-- ==== Sys2Proof/Laws/State.lean ====
section
/-! SUPPORT. One lemma for each field of State after each named update, true by `rfl`, so that no proof
unfolds a record update; and what the updates do to the registers and to the values in effect. -/

namespace Sys2Proof.Machine

/-! ## `State.setReg` -/

@[simp] theorem State.setReg_regs (s : State) (i : Reg) (v : Word) :
    (s.setReg i v).regs = if s.altFile then s.regs else s.regs.set i.toNat v i.isLt := rfl

@[simp] theorem State.setReg_altRegs (s : State) (i : Reg) (v : Word) :
    (s.setReg i v).altRegs = if s.altFile then s.altRegs.set i.toNat v i.isLt else s.altRegs := rfl

@[simp] theorem State.setReg_pc (s : State) (i : Reg) (v : Word) : (s.setReg i v).pc = s.pc := rfl

@[simp] theorem State.setReg_psr (s : State) (i : Reg) (v : Word) : (s.setReg i v).psr = s.psr := rfl

@[simp] theorem State.setReg_vbr (s : State) (i : Reg) (v : Word) : (s.setReg i v).vbr = s.vbr := rfl

@[simp] theorem State.setReg_epsr (s : State) (i : Reg) (v : Word) : (s.setReg i v).epsr = s.epsr := rfl

@[simp] theorem State.setReg_epc (s : State) (i : Reg) (v : Word) : (s.setReg i v).epc = s.epc := rfl

@[simp] theorem State.setReg_fpsr (s : State) (i : Reg) (v : Word) : (s.setReg i v).fpsr = s.fpsr := rfl

@[simp] theorem State.setReg_fpc (s : State) (i : Reg) (v : Word) : (s.setReg i v).fpc = s.fpc := rfl

@[simp] theorem State.setReg_ss (s : State) (i : Reg) (v : Word) : (s.setReg i v).ss = s.ss := rfl

@[simp] theorem State.setReg_gcr (s : State) (i : Reg) (v : Word) : (s.setReg i v).gcr = s.gcr := rfl

@[simp] theorem State.setReg_mem (s : State) (i : Reg) (v : Word) : (s.setReg i v).mem = s.mem := rfl

@[simp] theorem State.setReg_activity (s : State) (i : Reg) (v : Word) :
    (s.setReg i v).activity = s.activity := rfl

@[simp] theorem State.setReg_tracePending (s : State) (i : Reg) (v : Word) :
    (s.setReg i v).tracePending = s.tracePending := rfl

@[simp] theorem State.setReg_brkPending (s : State) (i : Reg) (v : Word) :
    (s.setReg i v).brkPending = s.brkPending := rfl

@[simp] theorem State.setReg_softResetSeen (s : State) (i : Reg) (v : Word) :
    (s.setReg i v).softResetSeen = s.softResetSeen := rfl

@[simp] theorem State.setReg_windows (s : State) (i : Reg) (v : Word) :
    (s.setReg i v).windows = s.windows := rfl

@[simp] theorem State.setReg_stale (s : State) (i : Reg) (v : Word) : (s.setReg i v).stale = s.stale := rfl

@[simp] theorem State.setReg_inputs (s : State) (i : Reg) (v : Word) :
    (s.setReg i v).inputs = s.inputs := rfl

@[simp] theorem State.setReg_upcoming (s : State) (i : Reg) (v : Word) :
    (s.setReg i v).upcoming = s.upcoming := rfl

@[simp] theorem State.setReg_free (s : State) (i : Reg) (v : Word) : (s.setReg i v).free = s.free := rfl

@[simp] theorem State.setReg_altFile (s : State) (i : Reg) (v : Word) :
    (s.setReg i v).altFile = s.altFile := rfl

@[simp] theorem State.setReg_supervisor (s : State) (i : Reg) (v : Word) :
    (s.setReg i v).supervisor = s.supervisor := rfl

@[simp] theorem State.setReg_traceMode (s : State) (i : Reg) (v : Word) :
    (s.setReg i v).traceMode = s.traceMode := rfl

@[simp] theorem State.setReg_shadowsFree (s : State) (i : Reg) (v : Word) :
    (s.setReg i v).shadowsFree = s.shadowsFree := rfl

/-! ## `State.setC` -/

@[simp] theorem State.setC_regs (s : State) (b : Bool) : (s.setC b).regs = s.regs := rfl

@[simp] theorem State.setC_altRegs (s : State) (b : Bool) : (s.setC b).altRegs = s.altRegs := rfl

@[simp] theorem State.setC_pc (s : State) (b : Bool) : (s.setC b).pc = s.pc := rfl

@[simp] theorem State.setC_psr (s : State) (b : Bool) : (s.setC b).psr = { s.psr with c := b } := rfl

@[simp] theorem State.setC_vbr (s : State) (b : Bool) : (s.setC b).vbr = s.vbr := rfl

@[simp] theorem State.setC_epsr (s : State) (b : Bool) : (s.setC b).epsr = s.epsr := rfl

@[simp] theorem State.setC_epc (s : State) (b : Bool) : (s.setC b).epc = s.epc := rfl

@[simp] theorem State.setC_fpsr (s : State) (b : Bool) : (s.setC b).fpsr = s.fpsr := rfl

@[simp] theorem State.setC_fpc (s : State) (b : Bool) : (s.setC b).fpc = s.fpc := rfl

@[simp] theorem State.setC_ss (s : State) (b : Bool) : (s.setC b).ss = s.ss := rfl

@[simp] theorem State.setC_gcr (s : State) (b : Bool) : (s.setC b).gcr = s.gcr := rfl

@[simp] theorem State.setC_mem (s : State) (b : Bool) : (s.setC b).mem = s.mem := rfl

@[simp] theorem State.setC_activity (s : State) (b : Bool) : (s.setC b).activity = s.activity := rfl

@[simp] theorem State.setC_tracePending (s : State) (b : Bool) :
    (s.setC b).tracePending = s.tracePending := rfl

@[simp] theorem State.setC_brkPending (s : State) (b : Bool) : (s.setC b).brkPending = s.brkPending := rfl

@[simp] theorem State.setC_softResetSeen (s : State) (b : Bool) :
    (s.setC b).softResetSeen = s.softResetSeen := rfl

@[simp] theorem State.setC_windows (s : State) (b : Bool) : (s.setC b).windows = s.windows := rfl

@[simp] theorem State.setC_stale (s : State) (b : Bool) : (s.setC b).stale = s.stale := rfl

@[simp] theorem State.setC_inputs (s : State) (b : Bool) : (s.setC b).inputs = s.inputs := rfl

@[simp] theorem State.setC_upcoming (s : State) (b : Bool) : (s.setC b).upcoming = s.upcoming := rfl

@[simp] theorem State.setC_free (s : State) (b : Bool) : (s.setC b).free = s.free := rfl

@[simp] theorem State.setC_altFile (s : State) (b : Bool) :
    (s.setC b).altFile = s.altFile := rfl

@[simp] theorem State.setC_supervisor (s : State) (b : Bool) :
    (s.setC b).supervisor = s.supervisor := rfl

@[simp] theorem State.setC_traceMode (s : State) (b : Bool) :
    (s.setC b).traceMode = s.traceMode := rfl

@[simp] theorem State.setC_shadowsFree (s : State) (b : Bool) :
    (s.setC b).shadowsFree = s.shadowsFree := rfl

@[simp] theorem State.setC_reg (s : State) (b : Bool) (r : Reg) :
    (s.setC b).reg r = s.reg r := rfl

+ + + + +

> [DIRECTIONS] Only one stretch of the entries above is wanted: the lines from the one containing "b).epsr = s.epsr := rfl" through the one containing "theorem State.setC_supervisor (s". Please reproduce it exactly.

> [ANSWER]
@[simp] theorem State.setC_epsr (s : State) (b : Bool) : (s.setC b).epsr = s.epsr := rfl

@[simp] theorem State.setC_epc (s : State) (b : Bool) : (s.setC b).epc = s.epc := rfl

@[simp] theorem State.setC_fpsr (s : State) (b : Bool) : (s.setC b).fpsr = s.fpsr := rfl

@[simp] theorem State.setC_fpc (s : State) (b : Bool) : (s.setC b).fpc = s.fpc := rfl

@[simp] theorem State.setC_ss (s : State) (b : Bool) : (s.setC b).ss = s.ss := rfl

@[simp] theorem State.setC_gcr (s : State) (b : Bool) : (s.setC b).gcr = s.gcr := rfl

@[simp] theorem State.setC_mem (s : State) (b : Bool) : (s.setC b).mem = s.mem := rfl

@[simp] theorem State.setC_activity (s : State) (b : Bool) : (s.setC b).activity = s.activity := rfl

@[simp] theorem State.setC_tracePending (s : State) (b : Bool) :
    (s.setC b).tracePending = s.tracePending := rfl

@[simp] theorem State.setC_brkPending (s : State) (b : Bool) : (s.setC b).brkPending = s.brkPending := rfl

@[simp] theorem State.setC_softResetSeen (s : State) (b : Bool) :
    (s.setC b).softResetSeen = s.softResetSeen := rfl

@[simp] theorem State.setC_windows (s : State) (b : Bool) : (s.setC b).windows = s.windows := rfl

@[simp] theorem State.setC_stale (s : State) (b : Bool) : (s.setC b).stale = s.stale := rfl

@[simp] theorem State.setC_inputs (s : State) (b : Bool) : (s.setC b).inputs = s.inputs := rfl

@[simp] theorem State.setC_upcoming (s : State) (b : Bool) : (s.setC b).upcoming = s.upcoming := rfl

@[simp] theorem State.setC_free (s : State) (b : Bool) : (s.setC b).free = s.free := rfl

@[simp] theorem State.setC_altFile (s : State) (b : Bool) :
    (s.setC b).altFile = s.altFile := rfl

@[simp] theorem State.setC_supervisor (s : State) (b : Bool) :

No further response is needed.